◆ **REQUIREMENT**: Output the listing below verbatim.

[[ TASK MATERIAL open ]]

-- ==== Sys2Proof/Laws/Check.lean ====
section
/-! SUPPORT. Bytes and the frame check: what is laid out is read back, one byte more of the check, when a check is
good, the argument lengths as a list, and that a frame sent with its check carries a
good one. -/

namespace Sys2Proof.Machine

@[simp] theorem halfBytes_length (h : Half) : (halfBytes h).length = 2 := rfl
@[simp] theorem wordBytes_length (w : Word) : (wordBytes w).length = 4 := rfl

/-- Two bytes, most significant first, as quotients (R176). -/
theorem halfBytes_eq (h : Half) : halfBytes h = [BitVec.ofNat 8 (h.toNat / 256), BitVec.ofNat 8 h.toNat] := by
  simp only [halfBytes, List.cons.injEq, and_true]
  constructor <;> apply BitVec.eq_of_toNat_eq <;> simp [BitVec.extractLsb'_toNat, Nat.shiftRight_eq_div_pow]

/-- Four bytes, most significant first, as quotients (R176). -/
theorem wordBytes_eq (w : Word) :
    wordBytes w = [BitVec.ofNat 8 (w.toNat / 16777216), BitVec.ofNat 8 (w.toNat / 65536),
      BitVec.ofNat 8 (w.toNat / 256), BitVec.ofNat 8 w.toNat] := by
  simp only [wordBytes, List.cons.injEq, and_true]
  refine ⟨?_, ?_, ?_, ?_⟩ <;> apply BitVec.eq_of_toNat_eq <;>
    simp [BitVec.extractLsb'_toNat, Nat.shiftRight_eq_div_pow]

/-- Two bytes read back. -/
theorem halfOf_bytes (h : Half) : halfOf (h.extractLsb' 8 8) (h.extractLsb' 0 8) = h := by
  unfold halfOf
  apply BitVec.eq_of_getLsbD_eq
  intro i hi
  simp only [BitVec.getLsbD_append, BitVec.getLsbD_extractLsb']
  by_cases h1 : i < 8
  · simp [h1]
  · simp [h1]
    rw [show 8 + (i - 8) = i by omega]
    simp
    omega

/-- Four bytes read back. -/
theorem wordOf_bytes (w : Word) :
    wordOf (w.extractLsb' 24 8) (w.extractLsb' 16 8) (w.extractLsb' 8 8) (w.extractLsb' 0 8) = w := by
  unfold wordOf
  apply BitVec.eq_of_getLsbD_eq
  intro i hi
  simp only [BitVec.getLsbD_append, BitVec.getLsbD_extractLsb']
  by_cases h1 : i < 8
  · simp [h1]
  · by_cases h2 : i - 8 < 8
    · simp [h1, h2]
      rw [show 8 + (i - 8) = i by omega]
    · by_cases h3 : i - 8 - 8 < 8
      · simp [h1, h2, h3]
        rw [show 16 + (i - 8 - 8) = i by omega]
      · simp [h1, h2, h3]
        rw [show 24 + (i - 8 - 8 - 8) = i by omega]
        simp
        omega

@[simp] theorem withCheck_length (body : List Byte) : (withCheck body).length = body.length + 2 := by
  simp [withCheck]

/-- The bytes before the check of a frame sent. -/
theorem bodyOf_withCheck (body : List Byte) : bodyOf (withCheck body) = body := by
  unfold bodyOf
  rw [withCheck_length, Nat.add_sub_cancel]
  simp [withCheck]

/-- A frame sent with its check carries a good check (R176). -/
theorem checkGood_withCheck (body : List Byte) : checkGood (withCheck body) = true := by
  unfold checkGood
  rw [bodyOf_withCheck, withCheck_length, Nat.add_sub_cancel]
  simp [withCheck]

/-! ### The check -/

/-- The check over no bytes is the register's starting value (R176). -/
@[simp] theorem crc_nil : crc [] = 65535 := rfl

/-- One more byte of the check (R176). -/
theorem crc_append_byte (bytes : List Byte) (b : Byte) : crc (bytes ++ [b]) = crcByte (crc bytes) b := by
  simp [crc]

/-- A byte in the upper half of the register. -/
theorem upperByte (b : Byte) : (b ++ (0 : Byte) : Half) = BitVec.ofNat 16 (256 * b.toNat) := by
  revert b
  decide +kernel

/-- A frame has a good check exactly when it ends in the check over the rest (R176). -/
theorem checkGood_iff (frame : List Byte) :
    checkGood frame = true ↔ ∃ body : List Byte, frame = body ++ halfBytes (crc body) := by
  constructor
  · intro h
    simp only [checkGood, Bool.and_eq_true, beq_iff_eq] at h
    exact ⟨bodyOf frame, by rw [← h.2, bodyOf, List.take_append_drop]⟩
  · rintro ⟨body, rfl⟩
    exact checkGood_withCheck body

/-- A credit frame has a good check and kind code 81 (R148). -/
theorem isCreditFrame_iff (frame : List Byte) :
    isCreditFrame frame = true ↔ checkGood frame = true ∧ frame.getD 0 0 = 81 := by
  cases frame with
  | nil => simp [isCreditFrame, checkGood]
  | cons kind rest => simp [isCreditFrame, kindOf, Config.kindCredit]

/-- The argument lengths of the sixteen commands, in the order of their codes (R179). -/
theorem argumentLength_iff (code : Byte) (n : Nat) :
    argumentLength code = some n ↔
      ∃ k, code.toNat = k + 1 ∧ [2, 15, 0, 0, 3, 1, 2, 3, 1, 4, 0, 5, 1, 1, 3, 0][k]? = some n := by
  have h : ∀ c : Byte, argumentLength c =
      if c.toNat = 0 then none else [2, 15, 0, 0, 3, 1, 2, 3, 1, 4, 0, 5, 1, 1, 3, 0][c.toNat - 1]? := by
    decide +kernel
  rw [h]
  constructor
  · intro hn
    split at hn
    · simp at hn
    · exact ⟨code.toNat - 1, by omega, hn⟩
  · rintro ⟨k, hk, hn⟩
    rw [if_neg (by omega), hk]
    exact hn

end Sys2Proof.Machine
end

[[ TASK MATERIAL closed ]]

◆ **ANSWER TO THIS TASK**:
-- ==== Sys2Proof/Laws/Check.lean ====
section
/-! SUPPORT. Bytes and the frame check: what is laid out is read back, one byte more of the check, when a check is
good, the argument lengths as a list, and that a frame sent with its check carries a
good one. -/

namespace Sys2Proof.Machine

@[simp] theorem halfBytes_length (h : Half) : (halfBytes h).length = 2 := rfl
@[simp] theorem wordBytes_length (w : Word) : (wordBytes w).length = 4 := rfl

/-- Two bytes, most significant first, as quotients (R176). -/
theorem halfBytes_eq (h : Half) : halfBytes h = [BitVec.ofNat 8 (h.toNat / 256), BitVec.ofNat 8 h.toNat] := by
  simp only [halfBytes, List.cons.injEq, and_true]
  constructor <;> apply BitVec.eq_of_toNat_eq <;> simp [BitVec.extractLsb'_toNat, Nat.shiftRight_eq_div_pow]

/-- Four bytes, most significant first, as quotients (R176). -/
theorem wordBytes_eq (w : Word) :
    wordBytes w = [BitVec.ofNat 8 (w.toNat / 16777216), BitVec.ofNat 8 (w.toNat / 65536),
      BitVec.ofNat 8 (w.toNat / 256), BitVec.ofNat 8 w.toNat] := by
  simp only [wordBytes, List.cons.injEq, and_true]
  refine ⟨?_, ?_, ?_, ?_⟩ <;> apply BitVec.eq_of_toNat_eq <;>
    simp [BitVec.extractLsb'_toNat, Nat.shiftRight_eq_div_pow]

/-- Two bytes read back. -/
theorem halfOf_bytes (h : Half) : halfOf (h.extractLsb' 8 8) (h.extractLsb' 0 8) = h := by
  unfold halfOf
  apply BitVec.eq_of_getLsbD_eq
  intro i hi
  simp only [BitVec.getLsbD_append, BitVec.getLsbD_extractLsb']
  by_cases h1 : i < 8
  · simp [h1]
  · simp [h1]
    rw [show 8 + (i - 8) = i by omega]
    simp
    omega

/-- Four bytes read back. -/
theorem wordOf_bytes (w : Word) :
    wordOf (w.extractLsb' 24 8) (w.extractLsb' 16 8) (w.extractLsb' 8 8) (w.extractLsb' 0 8) = w := by
  unfold wordOf
  apply BitVec.eq_of_getLsbD_eq
  intro i hi
  simp only [BitVec.getLsbD_append, BitVec.getLsbD_extractLsb']
  by_cases h1 : i < 8
  · simp [h1]
  · by_cases h2 : i - 8 < 8
    · simp [h1, h2]
      rw [show 8 + (i - 8) = i by omega]
    · by_cases h3 : i - 8 - 8 < 8
      · simp [h1, h2, h3]
        rw [show 16 + (i - 8 - 8) = i by omega]
      · simp [h1, h2, h3]
        rw [show 24 + (i - 8 - 8 - 8) = i by omega]
        simp
        omega

@[simp] theorem withCheck_length (body : List Byte) : (withCheck body).length = body.length + 2 := by
  simp [withCheck]

/-- The bytes before the check of a frame sent. -/
theorem bodyOf_withCheck (body : List Byte) : bodyOf (withCheck body) = body := by
  unfold bodyOf
  rw [withCheck_length, Nat.add_sub_cancel]
  simp [withCheck]

/-- A frame sent with its check carries a good check (R176). -/
theorem checkGood_withCheck (body : List Byte) : checkGood (withCheck body) = true := by
  unfold checkGood
  rw [bodyOf_withCheck, withCheck_length, Nat.add_sub_cancel]
  simp [withCheck]

/-! ### The check -/

/-- The check over no bytes is the register's starting value (R176). -/
@[simp] theorem crc_nil : crc [] = 65535 := rfl

/-- One more byte of the check (R176). -/
theorem crc_append_byte (bytes : List Byte) (b : Byte) : crc (bytes ++ [b]) = crcByte (crc bytes) b := by
  simp [crc]

/-- A byte in the upper half of the register. -/
theorem upperByte (b : Byte) : (b ++ (0 : Byte) : Half) = BitVec.ofNat 16 (256 * b.toNat) := by
  revert b
  decide +kernel

/-- A frame has a good check exactly when it ends in the check over the rest (R176). -/
theorem checkGood_iff (frame : List Byte) :
    checkGood frame = true ↔ ∃ body : List Byte, frame = body ++ halfBytes (crc body) := by
  constructor
  · intro h
    simp only [checkGood, Bool.and_eq_true, beq_iff_eq] at h
    exact ⟨bodyOf frame, by rw [← h.2, bodyOf, List.take_append_drop]⟩
  · rintro ⟨body, rfl⟩
    exact checkGood_withCheck body

/-- A credit frame has a good check and kind code 81 (R148). -/
theorem isCreditFrame_iff (frame : List Byte) :
    isCreditFrame frame = true ↔ checkGood frame = true ∧ frame.getD 0 0 = 81 := by
  cases frame with
  | nil => simp [isCreditFrame, checkGood]
  | cons kind rest => simp [isCreditFrame, kindOf, Config.kindCredit]

/-- The argument lengths of the sixteen commands, in the order of their codes (R179). -/
theorem argumentLength_iff (code : Byte) (n : Nat) :
    argumentLength code = some n ↔
      ∃ k, code.toNat = k + 1 ∧ [2, 15, 0, 0, 3, 1, 2, 3, 1, 4, 0, 5, 1, 1, 3, 0][k]? = some n := by
  have h : ∀ c : Byte, argumentLength c =
      if c.toNat = 0 then none else [2, 15, 0, 0, 3, 1, 2, 3, 1, 4, 0, 5, 1, 1, 3, 0][c.toNat - 1]? := by
    decide +kernel
  rw [h]
  constructor
  · intro hn
    split at hn
    · simp at hn
    · exact ⟨code.toNat - 1, by omega, hn⟩
  · rintro ⟨k, hk, hn⟩
    rw [if_neg (by omega), hk]
    exact hn

end Sys2Proof.Machine
end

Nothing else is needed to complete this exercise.